Collections

Collections

A collection is a named set of points (vectors with a payload) among which you can search. Vectors within the same collection must have the same dimensionality and be compared by a single metric.

Distance metrics used to measure similarities among vectors. The choice of metric depends on the way vectors obtaining and, in particular, on the method of neural network encoder training.

Qdrant supports these most popular types of metrics:

In addition to metrics and vector size, each collection uses its own set of parameters that controls collection optimization, index construction, and vacuum. These settings can be changed at any time by a corresponding request.

Create collection

With REST API

POST /collections

{
    "create_collection": {
        "name": "example_collection",
        "distance": "Cosine",
        "vector_size": 300
    }
}

In addition to the required options, you can also specify custom values for the following collection options:

  • hnsw_config
  • wal_config
  • optimizers_config

See schema definitions and a configuration file for more information about collection parameters.

Delete collection

With REST API

POST /collections

{
    "delete_collection": "example_collection"
}

Update collection parameters

Dynamic parameter updates may be helpful, for example, for more efficient initial loading of vectors. With these settings, you can disable indexing during the upload process. And enable it immediately after the upload is finished. As a result, you will not waste extra computation resources on rebuilding the index.

POST /collections

{
    "update_collection": {
        "name": "example_collection",
        "optimizers_config": {
            "indexing_threshold": 10000
        }
    } 
}

This command enables indexing for segments that have more than 10000 vectors stored.

Collection aliases

In a production environment, it is sometimes necessary to switch different versions of vectors seamlessly. For example, when upgrading to a new version of the neural network.

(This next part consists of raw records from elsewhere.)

-- ==== Sys2Proof/Proofs/HostMoves.lean ====
section
/-! The host's writes and reads of an idle core, and a host with no move to make (`43_host_commands.md` R231,
`70_reset_and_hazards.md` R275). -/

namespace Sys2Proof.Machine

/-- A move that an idle core settles without running an operation is the step. -/
theorem step_settledMove (s u : State) (m : HostMove) (rest : List HostMove) (hp : s.portsEmpty)
    (hb : s.busy = false) (hm : { s with host := rest }.fetchMove m = .settled u) :
    step { s with host := m :: rest } = .next u := by
  rw [step_move { s with host := m :: rest } m rest hp rfl (.inl hb), hm, Fetched.outcome_settled]

/-- An idle core whose host has no move to make waits (R275). -/
theorem step_waits (s : State) (hp : s.portsEmpty) (hb : s.busy = false) (hh : s.host = []) : step s = .next s :=
  step_settled s s (by rw [fetch_agent s hp.1 hp.2]; simp [State.fetchAgent, hh, hb])

end Sys2Proof.Machine

open Sys2Proof Sys2Proof.Machine

/-- Settles O15: each write is one settled move, and the bytes of a written buffer are those of `bufLoad`. -/
theorem hostMovesWriteOperands : Obligations.HostMovesWriteOperands := by
  unfold Obligations.HostMovesWriteOperands
  intro s rest hp hb
  have hmove := fun m u => step_settledMove s u m rest hp hb
  exact ⟨fun v => hmove (.writeBsz v) _ rfl, fun v => hmove (.writeKsz v) _ rfl, fun v => hmove (.writeKlen v) _ rfl,
    fun v => hmove (.writeDlen v) _ rfl,
    fun bs => ⟨bufLoad bs s.keyin, hmove (.writeKeyin bs) _ rfl, bufByte_bufLoad bs s.keyin⟩,
    fun bs => ⟨bufLoad bs s.din, hmove (.writeDin bs) _ rfl, bufByte_bufLoad bs s.din⟩,
    hmove .readResult _ rfl, step_waits { s with host := [] } hp hb rfl⟩

end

There is no way to stop the service and rebuild the collection with new vectors in these situations. To avoid this, you can use aliases. Aliases are additional names for existing collections. All queries to the collection can also be done identically, using an alias instead of the collection name.

Thus, it is possible to build a second collection in the background and then switch alias from the old to the new collection. Since all changes of aliases happen atomically, no concurrent requests will be affected during the switch.

Crate alias

POST /collections

{
    "change_aliases": {
        "actions": [
            {
                "create_alias": {
                    "alias_name": "production_collection",
                    "collection_name": "example_collection"
                }
            }
        ]
    }
}

Remove alias

POST /collections

{
    "change_aliases": {
        "actions": [
            {
                "delete_alias": {
                    "alias_name": "production_collection"
                }
            }
        ]
    }
}

Switch collection

Multiple alias actions are performed atomically. For example, you can switch underlying collection with the following command:

POST /collections

{
    "change_aliases": {
        "actions": [
            {
                "delete_alias": {
                    "alias_name": "production_collection"
                }
            },
            {
                "create_alias": {
                    "alias_name": "production_collection",
                    "collection_name": "new_collection"
                }
            }
        ]
    }
}